> [Data for this task]
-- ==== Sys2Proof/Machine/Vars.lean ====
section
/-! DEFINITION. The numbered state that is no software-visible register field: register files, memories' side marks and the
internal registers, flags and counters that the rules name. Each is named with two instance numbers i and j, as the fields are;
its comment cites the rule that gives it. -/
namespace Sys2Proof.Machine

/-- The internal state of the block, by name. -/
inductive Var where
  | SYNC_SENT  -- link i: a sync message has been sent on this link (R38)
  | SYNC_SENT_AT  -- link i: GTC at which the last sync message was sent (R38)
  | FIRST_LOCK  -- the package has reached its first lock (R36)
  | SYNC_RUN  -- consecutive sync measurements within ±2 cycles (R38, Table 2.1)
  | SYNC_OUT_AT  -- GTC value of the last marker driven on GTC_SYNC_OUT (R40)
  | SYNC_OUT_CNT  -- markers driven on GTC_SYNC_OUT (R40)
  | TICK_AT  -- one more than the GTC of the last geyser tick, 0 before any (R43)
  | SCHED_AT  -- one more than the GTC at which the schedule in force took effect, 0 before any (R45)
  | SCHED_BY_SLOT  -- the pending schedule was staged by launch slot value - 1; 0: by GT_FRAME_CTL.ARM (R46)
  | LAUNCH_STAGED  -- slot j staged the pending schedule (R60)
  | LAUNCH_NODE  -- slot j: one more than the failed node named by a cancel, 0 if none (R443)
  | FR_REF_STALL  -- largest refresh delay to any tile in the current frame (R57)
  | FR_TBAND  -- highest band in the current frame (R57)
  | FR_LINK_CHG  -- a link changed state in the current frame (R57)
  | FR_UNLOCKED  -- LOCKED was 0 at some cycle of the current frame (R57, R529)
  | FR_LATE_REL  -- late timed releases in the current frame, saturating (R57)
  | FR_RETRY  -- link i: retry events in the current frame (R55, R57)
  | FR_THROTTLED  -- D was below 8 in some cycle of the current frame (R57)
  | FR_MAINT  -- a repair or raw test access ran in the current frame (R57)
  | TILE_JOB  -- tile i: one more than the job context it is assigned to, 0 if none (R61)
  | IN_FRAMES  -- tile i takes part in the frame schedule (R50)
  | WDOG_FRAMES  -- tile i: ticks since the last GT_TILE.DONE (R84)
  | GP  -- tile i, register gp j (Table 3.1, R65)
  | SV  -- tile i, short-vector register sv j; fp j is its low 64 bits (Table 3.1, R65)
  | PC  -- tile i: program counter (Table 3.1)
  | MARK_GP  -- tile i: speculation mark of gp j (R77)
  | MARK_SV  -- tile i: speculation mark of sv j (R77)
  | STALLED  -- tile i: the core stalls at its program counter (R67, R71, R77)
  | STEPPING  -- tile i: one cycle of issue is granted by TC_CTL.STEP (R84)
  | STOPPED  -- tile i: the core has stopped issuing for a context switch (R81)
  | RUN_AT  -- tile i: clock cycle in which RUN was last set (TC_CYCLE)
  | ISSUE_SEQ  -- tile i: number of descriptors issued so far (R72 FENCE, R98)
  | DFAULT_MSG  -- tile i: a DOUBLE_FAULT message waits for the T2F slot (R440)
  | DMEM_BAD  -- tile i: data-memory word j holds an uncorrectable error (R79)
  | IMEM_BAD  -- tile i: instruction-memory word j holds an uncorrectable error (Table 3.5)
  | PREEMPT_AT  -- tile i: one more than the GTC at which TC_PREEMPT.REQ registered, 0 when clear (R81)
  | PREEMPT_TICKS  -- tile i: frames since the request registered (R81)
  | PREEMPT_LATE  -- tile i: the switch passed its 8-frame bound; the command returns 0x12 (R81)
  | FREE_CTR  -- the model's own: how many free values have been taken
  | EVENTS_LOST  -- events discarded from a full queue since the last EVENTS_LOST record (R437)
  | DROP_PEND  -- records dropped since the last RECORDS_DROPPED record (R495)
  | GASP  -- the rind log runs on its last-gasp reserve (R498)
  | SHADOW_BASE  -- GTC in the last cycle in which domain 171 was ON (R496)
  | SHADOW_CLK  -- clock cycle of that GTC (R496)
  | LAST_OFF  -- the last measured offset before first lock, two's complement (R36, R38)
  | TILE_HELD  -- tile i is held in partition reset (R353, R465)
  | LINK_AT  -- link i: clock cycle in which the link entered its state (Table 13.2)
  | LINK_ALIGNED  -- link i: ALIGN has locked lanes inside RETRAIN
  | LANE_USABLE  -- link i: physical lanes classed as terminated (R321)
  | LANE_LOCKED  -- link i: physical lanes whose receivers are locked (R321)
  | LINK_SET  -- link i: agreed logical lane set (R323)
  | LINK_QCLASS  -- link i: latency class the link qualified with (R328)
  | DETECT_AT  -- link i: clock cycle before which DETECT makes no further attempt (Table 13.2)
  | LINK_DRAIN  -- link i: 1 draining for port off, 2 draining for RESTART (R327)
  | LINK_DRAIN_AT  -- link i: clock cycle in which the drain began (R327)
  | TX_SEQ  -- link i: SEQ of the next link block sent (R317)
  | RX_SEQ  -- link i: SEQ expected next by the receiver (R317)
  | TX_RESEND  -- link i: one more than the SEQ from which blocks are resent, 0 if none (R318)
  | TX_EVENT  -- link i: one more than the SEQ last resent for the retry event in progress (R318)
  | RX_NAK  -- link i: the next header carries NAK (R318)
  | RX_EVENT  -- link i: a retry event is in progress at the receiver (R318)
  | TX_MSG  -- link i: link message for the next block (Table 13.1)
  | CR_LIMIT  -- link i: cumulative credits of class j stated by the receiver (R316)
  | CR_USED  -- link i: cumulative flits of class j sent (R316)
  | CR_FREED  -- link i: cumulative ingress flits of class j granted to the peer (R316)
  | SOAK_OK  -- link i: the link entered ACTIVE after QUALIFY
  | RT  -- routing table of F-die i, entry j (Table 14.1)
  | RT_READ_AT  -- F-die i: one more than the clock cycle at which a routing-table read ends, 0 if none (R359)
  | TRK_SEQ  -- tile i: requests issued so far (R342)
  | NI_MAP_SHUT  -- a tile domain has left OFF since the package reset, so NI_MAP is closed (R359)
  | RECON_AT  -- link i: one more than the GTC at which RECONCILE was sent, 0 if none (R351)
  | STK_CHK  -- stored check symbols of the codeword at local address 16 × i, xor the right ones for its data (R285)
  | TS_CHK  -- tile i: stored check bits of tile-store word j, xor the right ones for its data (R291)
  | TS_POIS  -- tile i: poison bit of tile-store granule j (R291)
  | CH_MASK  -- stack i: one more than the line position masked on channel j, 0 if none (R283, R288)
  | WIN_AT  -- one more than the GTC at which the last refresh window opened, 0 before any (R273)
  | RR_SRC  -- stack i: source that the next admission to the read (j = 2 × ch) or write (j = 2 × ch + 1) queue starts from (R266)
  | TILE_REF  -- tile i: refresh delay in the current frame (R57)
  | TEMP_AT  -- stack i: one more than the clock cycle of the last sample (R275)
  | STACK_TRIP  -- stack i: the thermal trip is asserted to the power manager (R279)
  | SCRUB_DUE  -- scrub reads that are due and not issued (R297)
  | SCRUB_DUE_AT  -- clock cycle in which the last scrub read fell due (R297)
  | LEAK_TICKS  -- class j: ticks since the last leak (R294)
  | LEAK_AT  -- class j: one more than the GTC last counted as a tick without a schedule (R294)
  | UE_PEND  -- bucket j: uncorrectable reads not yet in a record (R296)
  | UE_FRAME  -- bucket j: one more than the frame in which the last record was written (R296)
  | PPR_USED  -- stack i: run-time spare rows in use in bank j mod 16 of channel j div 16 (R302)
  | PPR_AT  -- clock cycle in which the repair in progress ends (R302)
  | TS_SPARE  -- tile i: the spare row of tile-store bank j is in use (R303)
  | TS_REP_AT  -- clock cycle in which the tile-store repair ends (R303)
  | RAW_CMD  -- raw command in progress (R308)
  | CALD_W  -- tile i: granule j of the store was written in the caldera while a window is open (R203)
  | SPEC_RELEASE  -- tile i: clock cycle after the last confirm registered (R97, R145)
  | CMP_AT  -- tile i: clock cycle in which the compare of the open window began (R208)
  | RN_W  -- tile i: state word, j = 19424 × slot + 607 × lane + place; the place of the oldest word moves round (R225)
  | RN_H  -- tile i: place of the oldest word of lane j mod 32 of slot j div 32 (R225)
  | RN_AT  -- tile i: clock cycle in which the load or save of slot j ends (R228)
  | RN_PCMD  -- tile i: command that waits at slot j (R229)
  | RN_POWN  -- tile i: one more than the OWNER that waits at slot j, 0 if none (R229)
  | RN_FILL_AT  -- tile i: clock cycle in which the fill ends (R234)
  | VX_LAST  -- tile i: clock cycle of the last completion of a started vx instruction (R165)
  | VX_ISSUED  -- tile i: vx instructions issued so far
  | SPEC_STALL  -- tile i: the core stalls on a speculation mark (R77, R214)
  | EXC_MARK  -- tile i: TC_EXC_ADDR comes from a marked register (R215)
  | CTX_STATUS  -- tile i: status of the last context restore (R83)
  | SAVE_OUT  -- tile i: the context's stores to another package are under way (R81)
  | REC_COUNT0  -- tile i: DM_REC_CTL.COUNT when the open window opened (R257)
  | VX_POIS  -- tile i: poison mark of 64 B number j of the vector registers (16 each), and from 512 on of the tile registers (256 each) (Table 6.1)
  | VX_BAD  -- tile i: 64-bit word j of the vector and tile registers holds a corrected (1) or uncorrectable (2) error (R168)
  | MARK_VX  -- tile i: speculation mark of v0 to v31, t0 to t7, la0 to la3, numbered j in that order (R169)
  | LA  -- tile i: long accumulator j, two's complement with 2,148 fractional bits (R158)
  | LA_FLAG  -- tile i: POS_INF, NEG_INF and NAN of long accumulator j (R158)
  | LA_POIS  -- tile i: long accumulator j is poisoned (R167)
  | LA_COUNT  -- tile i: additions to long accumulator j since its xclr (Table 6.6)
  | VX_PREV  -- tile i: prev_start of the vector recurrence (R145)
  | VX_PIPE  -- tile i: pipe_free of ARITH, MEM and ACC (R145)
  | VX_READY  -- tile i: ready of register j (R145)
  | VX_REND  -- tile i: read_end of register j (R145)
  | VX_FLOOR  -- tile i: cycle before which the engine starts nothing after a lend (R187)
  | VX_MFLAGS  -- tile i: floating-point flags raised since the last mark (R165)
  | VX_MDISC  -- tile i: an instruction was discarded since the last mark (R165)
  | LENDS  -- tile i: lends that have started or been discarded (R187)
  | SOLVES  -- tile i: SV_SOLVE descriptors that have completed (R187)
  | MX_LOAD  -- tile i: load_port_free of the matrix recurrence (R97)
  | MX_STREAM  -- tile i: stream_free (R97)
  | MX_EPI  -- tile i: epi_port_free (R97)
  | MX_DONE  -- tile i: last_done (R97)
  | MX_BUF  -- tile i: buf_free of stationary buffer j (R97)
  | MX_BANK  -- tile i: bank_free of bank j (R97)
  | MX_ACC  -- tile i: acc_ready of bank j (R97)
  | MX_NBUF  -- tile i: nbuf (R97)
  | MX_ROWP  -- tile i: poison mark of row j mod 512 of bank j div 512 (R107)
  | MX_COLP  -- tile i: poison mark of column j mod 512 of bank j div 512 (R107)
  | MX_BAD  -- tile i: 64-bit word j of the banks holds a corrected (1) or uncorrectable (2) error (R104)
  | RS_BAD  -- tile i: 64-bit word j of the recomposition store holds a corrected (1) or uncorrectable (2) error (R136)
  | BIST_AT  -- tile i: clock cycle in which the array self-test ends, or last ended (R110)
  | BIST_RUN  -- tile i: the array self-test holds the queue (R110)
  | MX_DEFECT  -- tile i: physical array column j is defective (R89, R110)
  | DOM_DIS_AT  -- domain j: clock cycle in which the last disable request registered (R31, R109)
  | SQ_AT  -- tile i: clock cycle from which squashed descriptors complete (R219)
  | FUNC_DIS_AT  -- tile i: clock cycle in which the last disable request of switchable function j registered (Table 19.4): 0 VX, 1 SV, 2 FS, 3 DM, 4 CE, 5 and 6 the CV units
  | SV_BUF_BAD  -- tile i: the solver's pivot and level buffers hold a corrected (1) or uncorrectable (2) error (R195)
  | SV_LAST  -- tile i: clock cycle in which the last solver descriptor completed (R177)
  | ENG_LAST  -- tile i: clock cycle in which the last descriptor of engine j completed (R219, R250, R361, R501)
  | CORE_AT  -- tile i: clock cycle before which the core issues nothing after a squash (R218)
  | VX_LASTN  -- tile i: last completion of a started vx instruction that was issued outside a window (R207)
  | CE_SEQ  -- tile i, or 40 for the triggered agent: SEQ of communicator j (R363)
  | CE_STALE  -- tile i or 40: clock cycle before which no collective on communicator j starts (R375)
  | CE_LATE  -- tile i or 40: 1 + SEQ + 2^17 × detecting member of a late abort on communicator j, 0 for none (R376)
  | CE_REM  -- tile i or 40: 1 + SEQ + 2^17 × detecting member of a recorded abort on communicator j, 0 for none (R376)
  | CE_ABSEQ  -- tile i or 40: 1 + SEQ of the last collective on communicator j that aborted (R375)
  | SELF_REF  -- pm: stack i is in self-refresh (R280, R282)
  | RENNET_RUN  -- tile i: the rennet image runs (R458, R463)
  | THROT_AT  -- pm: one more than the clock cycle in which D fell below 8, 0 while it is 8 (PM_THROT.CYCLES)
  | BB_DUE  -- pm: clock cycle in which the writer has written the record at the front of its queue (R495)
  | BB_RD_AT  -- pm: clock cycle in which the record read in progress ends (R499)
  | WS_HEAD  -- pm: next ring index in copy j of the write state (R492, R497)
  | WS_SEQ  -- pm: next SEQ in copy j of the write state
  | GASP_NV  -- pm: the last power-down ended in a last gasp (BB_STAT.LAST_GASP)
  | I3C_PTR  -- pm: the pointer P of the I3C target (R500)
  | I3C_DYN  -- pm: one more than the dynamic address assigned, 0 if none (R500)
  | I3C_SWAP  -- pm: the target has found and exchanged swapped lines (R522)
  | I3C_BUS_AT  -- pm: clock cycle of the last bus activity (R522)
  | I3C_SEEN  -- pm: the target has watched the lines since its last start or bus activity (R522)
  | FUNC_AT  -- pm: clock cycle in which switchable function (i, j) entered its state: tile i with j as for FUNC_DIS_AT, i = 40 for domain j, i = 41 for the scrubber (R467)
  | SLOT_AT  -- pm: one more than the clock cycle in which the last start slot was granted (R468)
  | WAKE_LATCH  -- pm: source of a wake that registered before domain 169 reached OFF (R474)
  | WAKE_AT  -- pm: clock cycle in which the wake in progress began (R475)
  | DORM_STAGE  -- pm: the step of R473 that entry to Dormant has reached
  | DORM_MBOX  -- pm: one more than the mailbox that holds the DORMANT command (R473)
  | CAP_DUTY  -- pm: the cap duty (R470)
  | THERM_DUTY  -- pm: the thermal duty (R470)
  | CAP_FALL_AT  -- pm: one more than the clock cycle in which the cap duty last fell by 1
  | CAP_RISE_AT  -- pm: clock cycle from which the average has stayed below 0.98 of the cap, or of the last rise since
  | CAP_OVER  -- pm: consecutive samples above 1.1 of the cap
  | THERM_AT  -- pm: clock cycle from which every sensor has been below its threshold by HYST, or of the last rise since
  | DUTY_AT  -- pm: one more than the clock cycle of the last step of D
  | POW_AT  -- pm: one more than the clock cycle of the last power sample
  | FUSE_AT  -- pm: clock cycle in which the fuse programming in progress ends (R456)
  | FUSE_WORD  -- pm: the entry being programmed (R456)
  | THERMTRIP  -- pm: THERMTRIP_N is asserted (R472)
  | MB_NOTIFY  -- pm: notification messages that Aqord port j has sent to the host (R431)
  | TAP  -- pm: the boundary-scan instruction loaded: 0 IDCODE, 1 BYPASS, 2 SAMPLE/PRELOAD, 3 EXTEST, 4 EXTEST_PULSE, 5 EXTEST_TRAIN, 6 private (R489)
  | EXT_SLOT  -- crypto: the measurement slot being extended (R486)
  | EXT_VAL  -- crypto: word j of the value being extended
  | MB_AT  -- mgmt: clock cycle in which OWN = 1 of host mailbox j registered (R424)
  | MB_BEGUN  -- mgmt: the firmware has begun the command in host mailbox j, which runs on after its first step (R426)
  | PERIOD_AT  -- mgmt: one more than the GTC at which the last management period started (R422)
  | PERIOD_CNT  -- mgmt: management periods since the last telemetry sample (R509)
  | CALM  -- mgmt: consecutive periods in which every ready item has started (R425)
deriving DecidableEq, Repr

> [What the task asks]
Would you please repeat exactly the lines above, starting at the line with "a late abort" and stopping at the line with "state (R492, R497)", both included?

> [Exercise solution]
  | CE_LATE  -- tile i or 40: 1 + SEQ + 2^17 × detecting member of a late abort on communicator j, 0 for none (R376)
  | CE_REM  -- tile i or 40: 1 + SEQ + 2^17 × detecting member of a recorded abort on communicator j, 0 for none (R376)
  | CE_ABSEQ  -- tile i or 40: 1 + SEQ of the last collective on communicator j that aborted (R375)
  | SELF_REF  -- pm: stack i is in self-refresh (R280, R282)
  | RENNET_RUN  -- tile i: the rennet image runs (R458, R463)
  | THROT_AT  -- pm: one more than the clock cycle in which D fell below 8, 0 while it is 8 (PM_THROT.CYCLES)
  | BB_DUE  -- pm: clock cycle in which the writer has written the record at the front of its queue (R495)
  | BB_RD_AT  -- pm: clock cycle in which the record read in progress ends (R499)
  | WS_HEAD  -- pm: next ring index in copy j of the write state (R492, R497)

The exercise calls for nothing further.